Again, when I heard that Once More With Feeling was a major influence here, I worried that Stray Gods might stumble into a trap that many “musical episodes” fall into — most TV shows that make a musical episode do so because Buffy made one, and people seemed to like that. But its writers are TV writers, not songwriters or musicians. Their lyrics and rhymes aren’t as strong, and sometimes don’t quite arrive on beat, needing to be stretched to fit across a bar.

I heard quite a bit of this in Stray Gods. You can hire the greatest cast of voice actors on earth (and they have), but if the songwriting isn’t quite there, then no amount of expensive VO can conceal it.

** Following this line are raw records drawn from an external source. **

/-- What the self-tests and measurements of units that come on find (R160, R241, R529): lanes whose physical lane fails, units whose queue self-test
fails, and for each AFE channel the sums (low point, high point) of its calibrations in order. -/
structure Outcomes where
  lanes : List Nat := []
  queues : List Nat := []
  cals : List (Nat × List (Nat × Nat)) := []
  deriving DecidableEq, Repr

/-- What start-up finds (R477, R483, R488, R537, R583): boot flash bytes that the board wrote during the reset, ticks from the rise to lock and to READY, the
RATE code up to which training succeeds, whether both packages report one density, vendor, revision and density of the packages, MRAM records
repaired (false) or lost (true) by logical row with the record (a slot below 1,024, else the UID of a unit), and whether the regulator answers VOUT_MODE with ULINEAR16. -/
structure StartUp where
  flash : List (Nat × Nat) := []
  lock : Nat := 160000
  ready : Nat := 480000000
  train : Nat := 3
  dense : Bool := true
  ids : Nat × Nat × Nat := (1, 0, 0)
  mram : List (Nat × Bool × Option Nat) := []
  linear16 : Bool := true
  found : Outcomes := {}
  deriving DecidableEq, Repr

/-- When a line came in on the lowest enabled lane, as a tick, and the bit rates of LCLK0 and LCLK1 as measured, in kb/s (R164, R165). -/
structure Arrival where
  sol : Nat
  clk0 : Nat
  clk1 : Nat
  deriving DecidableEq, Repr

/-- The words of configuration space that the host writes (R61). -/
inductive CfgReg where
  | command | bar0Lo | bar0Hi | bar2Lo | bar2Hi | msixControl | deviceControl | aerUncStatus | aerUncMask | aerUncSeverity | aerCorStatus | aerCorMask
  deriving DecidableEq, Repr
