-- ==== Sys2Proof/Machine/Eyebright.lean ====
section
/-! DEFINITION. Eyebright: registration across and along the web, comparison, blobs, defect records, actions and verdicts (R247 to R272). -/
namespace Sys2Proof.Machine
open R

/-! ### Reference image (R245) -/

/-- The fields of an image header that comparison uses. -/
structure Image where
  w : Nat
  planes : Nat
  h : Nat
  len256 : Nat
  posA : Nat
  posB : Nat
  img : Nat
  cls : Nat
  crc : Nat
  deriving DecidableEq, Repr
/-- Image i of a slot at a byte address. -/
def imageAt (m : Mem) (base i : Nat) : Image :=
  let a := base + 0x100 + 64 * i
  { w := Mem.rd32 m a % 512 * 64, planes := Mem.rd32 m a / 512 % 4 + 1, h := Mem.rd32 m (a + 4) % 2 ^ 24, len256 := Mem.rd32 m (a + 8),
    posA := Mem.rd32 m (a + 12) % 2 ^ 22, posB := Mem.rd32 m (a + 16) % 2 ^ 22, img := Mem.rd32 m (a + 20) * 64,
    cls := Mem.rd32 m (a + 24) * 64, crc := Mem.rd32 m (a + 28) }
/-- Byte address of a reference slot (R484). -/
def State.slotAddr (s : State) (slot : Nat) : Nat := s.refBase slot * 2 ^ 20
def State.activeSlot (s : State) : Nat := s.slotAddr (s.reg refU RefSt.ACTIVE)
/-- REF[v][p][u] and CLS[v][u] (R245). -/
def refSample (m : Mem) (base : Nat) (im : Image) (v p u : Nat) : Nat :=
  ofLe (Mem.read m (base + im.img + 2 * ((v * im.planes + p) * im.w + u)) 2)
def refClass (m : Mem) (base : Nat) (im : Image) (v u : Nat) : Nat :=
  let b := (Mem.get m (base + im.cls + (v * im.w + u) / 2)).toNat
  if u % 2 = 0 then b % 16 else b / 16

/-! ### Registration (R247 to R252) -/

/-- The crossing of R247 along a row: pos in 1/256 pixel. -/
def crossing (row : List Nat) (first count level : Nat) (fall : Bool) : Option Nat :=
  ((List.range (count - 1)).find? (fun k =>
    let a := nth row (first + k)
    let b := nth row (first + k + 1)
    first + k + 1 < row.length && (if fall then level ≤ a && b < level else a < level && level ≤ b))).map (fun k =>
      let a := nth row (first + k)
      let b := nth row (first + k + 1)
      let e := (Int.ofNat level - Int.ofNat a).natAbs
      let g := (Int.ofNat b - Int.ofNat a).natAbs
      (first + k) * 256 + (e * 256 + g / 2) / g)
/-- One line's update of a tracker (R248, R250): none when the measurement is missing. -/
def Tracker.step (t : Tracker) (shift : Nat) (d : Option Int) : Tracker :=
  match d with
  | none => { t with missed := t.missed + 1 }
  | some d =>
    let h : Int := if shift = 0 then 0 else 2 ^ (shift - 1)
    let acc := if t.has then t.acc - sar (t.acc + h) shift + d else d * 2 ^ shift
    { acc := acc, f := sar (acc + h) shift, has := true, missed := 0 }
/-- SHEAR of R249. -/
def shearOf (fixed fa fb posA posB : Int) (mode : Nat) : Int :=
  if mode = 2 then clamp (-16777) 16777 (fdiv ((fb - fa) * 2 ^ 24 + fdiv (posB - posA) 2) (posB - posA)) else fixed
/-- D(x) of R249. -/
def dispAt (shift shear : Int) (xc x : Nat) : Int := shift + sar (shear * (Int.ofNat x - Int.ofNat xc) + 2 ^ 15) 16
/-- MEAS is valid (R251). -/
def measOk (len meas : Nat) : Bool := meas != 0 && 49 * len ≤ 50 * meas && 50 * meas ≤ 51 * len
/-- v of R251. -/
def refLine (l lf : Nat) (resid trim : Int) (len meas : Nat) : Int :=
  let w := (Int.ofNat l - Int.ofNat lf) * 256 + resid + trim
  if measOk len meas then fdiv (w * Int.ofNat len + Int.ofNat (meas / 2)) (Int.ofNat meas) else w
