/-! ### Placing a time-domain trigger (R286) -/

/-- Where a waiting trigger lies on its port's grid, `grid` newest first: line, fraction and UNPLACED, none while it still waits. -/
def placeWait (grid : List (Nat × Nat)) (t : Nat) : Option (Nat × Nat × Bool) :=
  match grid.head?, grid.getLast? with
  | some n, some o =>
    if n.1 ≤ t then none
    else if t < o.1 then some (o.2, 0, true)
    else (placeIn grid t).map (fun q => (q / 256, q % 256, false))
  | _, _ => none
/-- Place the triggers of a port that its newest fire lets place. -/
def State.trigPlace (s : State) (p : Nat) : State :=
  s.trig.waiting.foldl (fun (s : State) w =>
    if w.port != p then s else
    match placeWait (s.lc p).fires w.t with
    | none => s
    | some (l, f, u) => (s.modTrig (fun t => { t with waiting := t.waiting.erase w })).cairn w l f u none 0) s
/-- The last line fired before T, for a trigger that no fire places (R286, R302). -/
def State.trigLast (s : State) (w : Waiting) : State :=
  let s := s.modTrig (fun t => { t with waiting := t.waiting.erase w })
  match (s.lc w.port).fires.find? (fun f => f.1 ≤ w.t) with
  | some f => s.cairn w f.2 255 true none 0
  | none => s.cairn w 0 0 true none 0
/-- Does port p fire the lines of a job, so that a trigger at home there has a grid (R287): not while it holds (R54) or waits to rejoin (R31). -/
def State.trigHome (s : State) (p : Nat) : Bool := (s.port p).jobOn && !(s.port p).hold && !(s.port p).rejoin && !s.fenced (portU p)
/-- A trigger at or after the sample point of a boundary whose drain still runs belongs to the next job (R286). -/
def State.trigNext (s : State) (t : Nat) : Bool := s.reg devU Job.JOB_STATE == 4 && decide (s.job.lastS ≤ t)
/-- PLACE_WAIT has passed (PLACE_WAIT_EXPIRY). A port that has been aborted fires no more, and its trigger is written all the same while its JOB_START stands in the ring. -/
def State.placeExpiry (s : State) : State :=
  s.trig.waiting.foldl (fun (s : State) w =>
    if s.now < w.t + s.act trigU Trig.PLACE_WAIT ∨ s.trigNext w.t ∨ s.fenced (portU w.port) ∨ !(s.ring w.port).jobOpen then s else s.trigLast w) s
/-- Step 5 of R51: triggers before the sample point are placed with it standing in for the next fire. -/
def State.trigBoundary (s : State) (p sp : Nat) : State :=
  s.trig.waiting.foldl (fun (s : State) w =>
    if w.port != p || sp ≤ w.t then s else
    let fires := (s.lc p).fires
    match fires.head? with
    | none => s.trigLast w
    | some f =>
      match placeWait ((sp, f.2 + 1) :: fires) w.t with
      | some (l, fr, u) => (s.modTrig (fun t => { t with waiting := t.waiting.erase w })).cairn w l fr u none 0
      | none => s.trigLast w) s
/-- The job of a port ends (R291, R294): counts not reported, intervals, and pulses of the ended job. -/
def State.trigJobEnd (s : State) (p : Nat) : State :=
  let home := (List.range 32).filter (fun c => s.act trigU Cond.HOME_PORT c == p)
  let s := home.foldl (fun (s : State) c =>
    let m := min (s.cond c).missed 0xFFFF
    let s := if m = 0 then s else s.raise Ev.TRIG_MISSED trigU (c + m * 2 ^ 16)
    let x := s.cond c
    let kept := x.lastSlot.filter (fun t => decide (s.job.lastS ≤ t))
    (s.modCond c (fun x => { x with missed := 0, lastSlot := kept, dead := if kept.isSome then x.dead else 0 })).set trigU Cond.MISSED_PENDING 0 c) s
  let n := (s.lc p).nextLine
  let fired := (s.lc p).lastFire.isSome && n != 0
  let gone := s.trig.pulses.filter (fun q => q.port == p && q.startAt.isNone && q.left.isNone && !fired)
  let s := gone.foldl (fun (s : State) q => s.bump trigU Cond.OUT_DROPPED 1 q.cond) s
  s.modTrig (fun t => { t with
    pulses := (t.pulses.filter (fun q => !gone.contains q)).map (fun q =>
      if q.port = p ∧ q.startAt.isNone ∧ q.left.isNone then
        (let k := q.line + 1 - (n + (s.lc p).ghost)
         if k = 0 then { q with startAt := some (s.now + 32) } else { q with left := some k })
      else q) })
/-- The conditions of a port start its job with no trigger before it; one of the drain, after S, belongs to the job (R286, R290). -/
def State.trigFresh (s : State) (p : Nat) : State :=
  s.modTrig (fun t => { t with conds := t.conds.zipIdx.map (fun x =>
    if s.act trigU Cond.HOME_PORT x.2 = p ∧ !x.1.lastSlot.any (fun t => decide (s.job.lastS ≤ t)) then { x.1 with lastSlot := none, dead := 0 } else x.1) })
/-- The fires of a port reach its queued pulses (R294). -/
def State.pulseFire (s : State) (p line t : Nat) : State :=
  s.modTrig (fun x => { x with pulses := x.pulses.map (fun q =>
    if q.port = p ∧ q.startAt.isNone ∧ q.left.isNone ∧ q.line ≤ line then { q with startAt := some (t + 32) } else q) })
/-- Pulses whose start has come begin (A_OUT_PULSE_START). -/
def State.pulseStart (s : State) : State :=
  let due := s.trig.pulses.filter (fun q => match q.startAt with | some t => t ≤ s.now | none => false)
  due.foldl (fun (s : State) q => s.modTrig (fun t =>
    let end_ := q.startAt.getD 0 + q.width
    let old := (t.active.filter (fun a => a.1 == q.gpio)).map (·.2.1)
    { t with
      pulses := t.pulses.erase q
      active := t.active.filter (fun a => a.1 != q.gpio) ++ [(q.gpio, old.foldl max end_, q.low)] })) s
/-- Pulses end (A_OUT_PULSE_END). -/
def State.pulseEnd (s : State) : State := s.modTrig (fun t => { t with active := t.active.filter (fun a => s.now < a.2.1) })
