-- ==== Sys2Proof/Machine/Security.lean ====
section
/-! DEFINITION. Secure boot, keys and policy, owner authorisation, attestation, audit export, debug lock and transfer bundles (R496 to R525, R556,
R576, R577). -/
namespace Sys2Proof.Machine
open R

/-! ### Firmware images and boot (R497 to R501) -/

/-- A firmware image as the checks read it. -/
structure FwImage where
  ok : Bool
  length : Nat
  version : Nat
  svn : Nat
  vendor : List Nat
  owner : List Nat
  digest : List Nat
  sigV : List Nat
  sigO : List Nat
  deriving DecidableEq, Repr
/-- Read an image at a byte address; its digest covers header and body. -/
def fwRead (m : Mem) (a : Nat) : FwImage :=
  let len := Mem.rd32 m (a + 4)
  let ok : Bool := Mem.rd32 m a % 65536 == 1 && len % 64 == 0 && len ≤ 4193280
  let body := if ok then len else 0
  { ok := ok, length := body, version := Mem.rd32 m (a + 8), svn := Mem.rd32 m (a + 0xC) % 65536, vendor := Mem.read m (a + 0x10) 133, owner := Mem.read m (a + 0x98) 133,
    digest := sha512 (Mem.read m a (0x200 + body)), sigV := Mem.read m (a + 0x200 + body) 132, sigO := Mem.read m (a + 0x284 + body) 132 }
/-- The first check of R498 that an image fails, 0 for none. -/
def State.fwFail (s : State) (i : FwImage) : Nat :=
  if !i.ok then 1
  else if sha512 i.vendor ≠ s.part.vendorKeyHash then 2
  else if !ecdsaOk i.vendor i.digest i.sigV then 3
  else if s.sec.ownerHash ≠ [] ∧ (sha512 i.owner ≠ s.sec.ownerHash ∨ !ecdsaOk i.owner i.digest i.sigO) then 4
  else if i.svn < s.reg secU Sec.COUNTER then 5
  else 0
/-- Flash address of a slot. -/
def fwSlot (k : Nat) : Nat := k * 0x400000
/-- VERSION, SVN and digest, as the audit log keeps them. -/
def FwImage.note (i : FwImage) : List Nat := leBytes 4 i.version ++ leBytes 4 i.svn ++ i.digest
/-- The sequencer starts an image. -/
def State.fwStart (s : State) (i : FwImage) : State :=
  let s := ((s.set bar0 Id.FW_VERSION i.version).set secU Sec.SVN_RUNNING i.svn).set bar0 Cmd.SEQ_RUNNING 1
  let s := (List.range 16).foldl (fun (s : State) k => s.set secU Sec.FW_DIGEST (ofLe ((i.digest.drop (4 * k)).take 4)) k) s
  { s with sec := { s.sec with ownerPub := i.owner, booting := none }, sys := { s.sys with hb := s.reg bar0 Cmd.SEQ_HEARTBEAT, hbAt := s.now, stuck := false } }
/-- No firmware runs: its registers read 0. -/
def State.fwStop (s : State) (src : Option Nat) : State :=
  let s := ((s.set bar0 Id.FW_VERSION 0).set secU Sec.SVN_RUNNING 0).set bar0 Cmd.SEQ_RUNNING 0
  let s := ((s.set secU Sec.TRIAL 0).set secU Sec.FALLBACK 0).set secU Sec.RECOVERED 0
  let s := (List.range 16).foldl (fun (s : State) k => s.set secU Sec.FW_DIGEST 0 k) s
  { s with sec := { s.sec with ownerPub := [], booting := some src, repaired := false } }
/-- BOOT_FAIL of a slot. -/
def State.setBootFail (s : State) (slot n : Nat) : State := s.set secU (if slot = 0 then Sec.BOOT_FAIL0 else Sec.BOOT_FAIL1) n
/-- An event of the start-up is held for the event ring (R98, R499). -/
def State.raiseDeferred (s : State) (src uid detail : Nat) : State :=
  let e : Event := { source := src, uid := uid, detail := detail, time := s.rope }
  if s.reg bar0 Evt.ENABLE = 1 then s.raise src uid detail
  else
    let s := s.logEvent e
    { s with evt := { s.evt with deferred := if s.evt.deferred.length < 16 then s.evt.deferred ++ [e] else s.evt.deferred } }
/-- The ROM starts a slot that has passed its checks. -/
def State.slotStart (s : State) (slot : Nat) (trial fallback : Bool) (i : FwImage) : State :=
  let s := ((s.set secU Sec.BOOT_SLOT slot).set secU Sec.TRIAL (b2n trial)).set secU Sec.FALLBACK (b2n fallback)
  s.fwStart i
/-- The ROM tries the preferred slot, then the other (R499). -/
def State.bootFlash (s : State) : State :=
  let first := s.sec.bootSlot
  let trial := s.sec.bootTrial
  let other := 1 - first
  let s := ((s.setBootFail 0 0).setBootFail 1 0).counterRead
  let s := if trial then { s with sec := { s.sec with bootSlot := other, bootTrial := false } } else s
  let i := fwRead s.sec.flash (fwSlot first)
  let n := s.fwFail i
  if n = 0 then s.slotStart first trial false i
  else
    let s := s.setBootFail first n
    let j := fwRead s.sec.flash (fwSlot other)
    let k := s.fwFail j
    if k = 0 then
      let s := s.slotStart other false true j
      (s.raiseDeferred Ev.BOOT_FALLBACK secU (n + first * 16)).audit 5 secU j.note
    else { s.setBootFail other k with sec := { s.sec with booting := none } }
/-- The ROM checks an image in LPDDR5X and starts it (R500). BOOT_FAIL of the preferred slot shows a failed check (log entry 83). -/
def State.bootDram (s : State) (a : Nat) : State :=
  let s := s.counterRead
  let i := fwRead s.dram a
  let n := if s.inDram a (0x308 + i.length) then (match s.readError a (0x308 + i.length) none with | some _ => 3 | none => s.fwFail i) else 1
  if n = 0 then (s.set secU Sec.RECOVERED 1).fwStart i
  else { s.setBootFail s.sec.bootSlot n with sec := { s.sec with booting := none } }
/-- The boot ROM ends (FIRMWARE_READY, step 3 of R537). -/
def State.bootEnds (s : State) : State :=
  match s.sec.booting with
  | none => s
  | some none => s.bootFlash
  | some (some a) => s.bootDram a
/-- A write of BOOT_RECOVER (R500). -/
def State.bootRecover (s : State) (v : Nat) : State :=
  if s.reg bar0 Cmd.SEQ_RUNNING = 1 then s else { s with sec := { s.sec with booting := some (some (v * 64)) } }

I hate that I have to give Stray Gods a less-than-stellar review, though I truly believe it won’t diminish its fortunes in the long run. This is a game that will, I’m sure, go on to be hailed as a major local success story. Though I’ve aired my gripes in this review, I do think that it does absolutely everything in its power to deliver on the promise it made on Fig all those years ago. I said it at the start of this review: it was always going to be a risk, but one I still think was worth taking.

I hope that Stray Gods is successful enough that the team at Summerfall Studios gets a chance to make a sequel or another interactive musical, if only as an opportunity to hone their craft. Stray Gods has proven that there’s something here. That this is an idea that can and will work with the right people and the right creative components in place.

Stray Gods is so achingly close to greatness, but, like Icarus, it flies just a little too close to the sun.